#### TASK ITEM
Find the line in the entries below that contains "theorem styForms_subset (b". Repeat it exactly, and every line after it through the line that contains "theorem adcForms_subset (b".

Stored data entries
□ □ □ □
/-! The instructions of one form. -/

theorem exec_bpl (b : Byte) (s : State) : exec (.bpl b) s = perform (.bpl b) handleBpl s := rfl
theorem exec_bmi (b : Byte) (s : State) : exec (.bmi b) s = perform (.bmi b) handleBmi s := rfl
theorem exec_bvc (b : Byte) (s : State) : exec (.bvc b) s = perform (.bvc b) handleBvc s := rfl
theorem exec_bvs (b : Byte) (s : State) : exec (.bvs b) s = perform (.bvs b) handleBvs s := rfl
theorem exec_bcc (b : Byte) (s : State) : exec (.bcc b) s = perform (.bcc b) handleBcc s := rfl
theorem exec_bcs (b : Byte) (s : State) : exec (.bcs b) s = perform (.bcs b) handleBcs s := rfl
theorem exec_bne (b : Byte) (s : State) : exec (.bne b) s = perform (.bne b) handleBne s := rfl
theorem exec_beq (b : Byte) (s : State) : exec (.beq b) s = perform (.beq b) handleBeq s := rfl
theorem exec_tax (s : State) : exec .tax s = perform .tax handleTax s := rfl
theorem exec_tay (s : State) : exec .tay s = perform .tay handleTay s := rfl
theorem exec_txa (s : State) : exec .txa s = perform .txa handleTxa s := rfl
theorem exec_tya (s : State) : exec .tya s = perform .tya handleTya s := rfl
theorem exec_tsx (s : State) : exec .tsx s = perform .tsx handleTsx s := rfl
theorem exec_txs (s : State) : exec .txs s = perform .txs handleTxs s := rfl
theorem exec_inx (s : State) : exec .inx s = perform .inx handleInx s := rfl
theorem exec_iny (s : State) : exec .iny s = perform .iny handleIny s := rfl
theorem exec_dex (s : State) : exec .dex s = perform .dex handleDex s := rfl
theorem exec_dey (s : State) : exec .dey s = perform .dey handleDey s := rfl
theorem exec_jsrAbs (w : Word) (s : State) : exec (.jsrAbs w) s = perform (.jsrAbs w) handleJsr s := rfl
theorem exec_rts (s : State) : exec .rts s = perform .rts handleRts s := rfl
theorem exec_pha (s : State) : exec .pha s = perform .pha handlePha s := rfl
theorem exec_pla (s : State) : exec .pla s = perform .pla handlePla s := rfl
theorem exec_php (s : State) : exec .php s = perform .php handlePhp s := rfl
theorem exec_plp (s : State) : exec .plp s = perform .plp handlePlp s := rfl
theorem exec_brk (s : State) : exec .brk s = perform .brk handleBrk s := rfl
theorem exec_rti (s : State) : exec .rti s = perform .rti handleRti s := rfl
theorem exec_clc (s : State) : exec .clc s = perform .clc handleClc s := rfl
theorem exec_sec (s : State) : exec .sec s = perform .sec handleSec s := rfl
theorem exec_cli (s : State) : exec .cli s = perform .cli handleCli s := rfl
theorem exec_sei (s : State) : exec .sei s = perform .sei handleSei s := rfl
theorem exec_clv (s : State) : exec .clv s = perform .clv handleClv s := rfl
theorem exec_cld (s : State) : exec .cld s = perform .cld handleCld s := rfl
theorem exec_sed (s : State) : exec .sed s = perform .sed handleSed s := rfl

theorem ldaForms_subset (b : Byte) (w : Word) : ldaForms b w ⊆ allForms b w :=
  fun _ h => List.mem_flatten.mpr ⟨_, .head _, h⟩

theorem ldxForms_subset (b : Byte) (w : Word) : ldxForms b w ⊆ allForms b w :=
  fun _ h => List.mem_flatten.mpr ⟨_, .tail _ (.head _), h⟩

theorem ldyForms_subset (b : Byte) (w : Word) : ldyForms b w ⊆ allForms b w :=
  fun _ h => List.mem_flatten.mpr ⟨_, .tail _ (.tail _ (.head _)), h⟩

theorem staForms_subset (b : Byte) (w : Word) : staForms b w ⊆ allForms b w :=
  fun _ h => List.mem_flatten.mpr ⟨_, .tail _ (.tail _ (.tail _ (.head _))), h⟩

theorem stxForms_subset (b : Byte) (w : Word) : stxForms b w ⊆ allForms b w :=
  fun _ h => List.mem_flatten.mpr ⟨_, .tail _ (.tail _ (.tail _ (.tail _ (.head _)))), h⟩

theorem styForms_subset (b : Byte) (w : Word) : styForms b w ⊆ allForms b w :=
  fun _ h => List.mem_flatten.mpr ⟨_, .tail _ (.tail _ (.tail _ (.tail _ (.tail _ (.head _))))), h⟩

theorem adcForms_subset (b : Byte) (w : Word) : adcForms b w ⊆ allForms b w :=
  fun _ h => List.mem_flatten.mpr ⟨_, .tail _ (.tail _ (.tail _ (.tail _ (.tail _ (.tail _ (.head _)))))), h⟩

theorem sbcForms_subset (b : Byte) (w : Word) : sbcForms b w ⊆ allForms b w :=
  fun _ h => List.mem_flatten.mpr ⟨_, .tail _ (.tail _ (.tail _ (.tail _ (.tail _ (.tail _ (.tail _ (.head _))))))), h⟩

theorem aslForms_subset (b : Byte) (w : Word) : aslForms b w ⊆ allForms b w :=
  fun _ h => List.mem_flatten.mpr ⟨_, .tail _ (.tail _ (.tail _ (.tail _ (.tail _ (.tail _ (.tail _ (.tail _ (.head _)))))))), h⟩

theorem lsrForms_subset (b : Byte) (w : Word) : lsrForms b w ⊆ allForms b w :=
  fun _ h => List.mem_flatten.mpr ⟨_, .tail _ (.tail _ (.tail _ (.tail _ (.tail _ (.tail _ (.tail _ (.tail _ (.tail _ (.head _))))))))), h⟩

theorem rolForms_subset (b : Byte) (w : Word) : rolForms b w ⊆ allForms b w :=
  fun _ h => List.mem_flatten.mpr ⟨_, .tail _ (.tail _ (.tail _ (.tail _ (.tail _ (.tail _ (.tail _ (.tail _ (.tail _ (.tail _ (.head _)))))))))), h⟩

theorem rorForms_subset (b : Byte) (w : Word) : rorForms b w ⊆ allForms b w :=
  fun _ h => List.mem_flatten.mpr ⟨_, .tail _ (.tail _ (.tail _ (.tail _ (.tail _ (.tail _ (.tail _ (.tail _ (.tail _ (.tail _ (.tail _ (.head _))))))))))), h⟩

theorem andForms_subset (b : Byte) (w : Word) : andForms b w ⊆ allForms b w :=
  fun _ h => List.mem_flatten.mpr ⟨_, .tail _ (.tail _ (.tail _ (.tail _ (.tail _ (.tail _ (.tail _ (.tail _ (.tail _ (.tail _ (.tail _ (.tail _ (.head _)))))))))))), h⟩

theorem oraForms_subset (b : Byte) (w : Word) : oraForms b w ⊆ allForms b w :=
  fun _ h => List.mem_flatten.mpr ⟨_, .tail _ (.tail _ (.tail _ (.tail _ (.tail _ (.tail _ (.tail _ (.tail _ (.tail _ (.tail _ (.tail _ (.tail _ (.tail _ (.head _))))))))))))), h⟩

theorem eorForms_subset (b : Byte) (w : Word) : eorForms b w ⊆ allForms b w :=
  fun _ h => List.mem_flatten.mpr ⟨_, .tail _ (.tail _ (.tail _ (.tail _ (.tail _ (.tail _ (.tail _ (.tail _ (.tail _ (.tail _ (.tail _ (.tail _ (.tail _ (.tail _ (.head _)))))))))))))), h⟩

theorem bitForms_subset (b : Byte) (w : Word) : bitForms b w ⊆ allForms b w :=
  fun _ h => List.mem_flatten.mpr ⟨_, .tail _ (.tail _ (.tail _ (.tail _ (.tail _ (.tail _ (.tail _ (.tail _ (.tail _ (.tail _ (.tail _ (.tail _ (.tail _ (.tail _ (.tail _ (.head _))))))))))))))), h⟩

theorem cmpForms_subset (b : Byte) (w : Word) : cmpForms b w ⊆ allForms b w :=
  fun _ h => List.mem_flatten.mpr ⟨_, .tail _ (.tail _ (.tail _ (.tail _ (.tail _ (.tail _ (.tail _ (.tail _ (.tail _ (.tail _ (.tail _ (.tail _ (.tail _ (.tail _ (.tail _ (.tail _ (.head _)))))))))))))))), h⟩

theorem cpxForms_subset (b : Byte) (w : Word) : cpxForms b w ⊆ allForms b w :=
  fun _ h => List.mem_flatten.mpr ⟨_, .tail _ (.tail _ (.tail _ (.tail _ (.tail _ (.tail _ (.tail _ (.tail _ (.tail _ (.tail _ (.tail _ (.tail _ (.tail _ (.tail _ (.tail _ (.tail _ (.tail _ (.head _))))))))))))))))), h⟩

theorem cpyForms_subset (b : Byte) (w : Word) : cpyForms b w ⊆ allForms b w :=
  fun _ h => List.mem_flatten.mpr ⟨_, .tail _ (.tail _ (.tail _ (.tail _ (.tail _ (.tail _ (.tail _ (.tail _ (.tail _ (.tail _ (.tail _ (.tail _ (.tail _ (.tail _ (.tail _ (.tail _ (.tail _ (.tail _ (.head _)))))))))))))))))), h⟩

theorem incForms_subset (b : Byte) (w : Word) : incForms b w ⊆ allForms b w :=
  fun _ h => List.mem_flatten.mpr ⟨_, .tail _ (.tail _ (.tail _ (.tail _ (.tail _ (.tail _ (.tail _ (.tail _ (.tail _ (.tail _ (.tail _ (.tail _ (.tail _ (.tail _ (.tail _ (.tail _ (.tail _ (.tail _ (.tail _ (.head _))))))))))))))))))), h⟩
□ □ □ □
#### RESPONSE BELOW
theorem styForms_subset (b : Byte) (w : Word) : styForms b w ⊆ allForms b w :=
  fun _ h => List.mem_flatten.mpr ⟨_, .tail _ (.tail _ (.tail _ (.tail _ (.tail _ (.head _))))), h⟩

theorem adcForms_subset (b : Byte) (w : Word) : adcForms b w ⊆ allForms b w :=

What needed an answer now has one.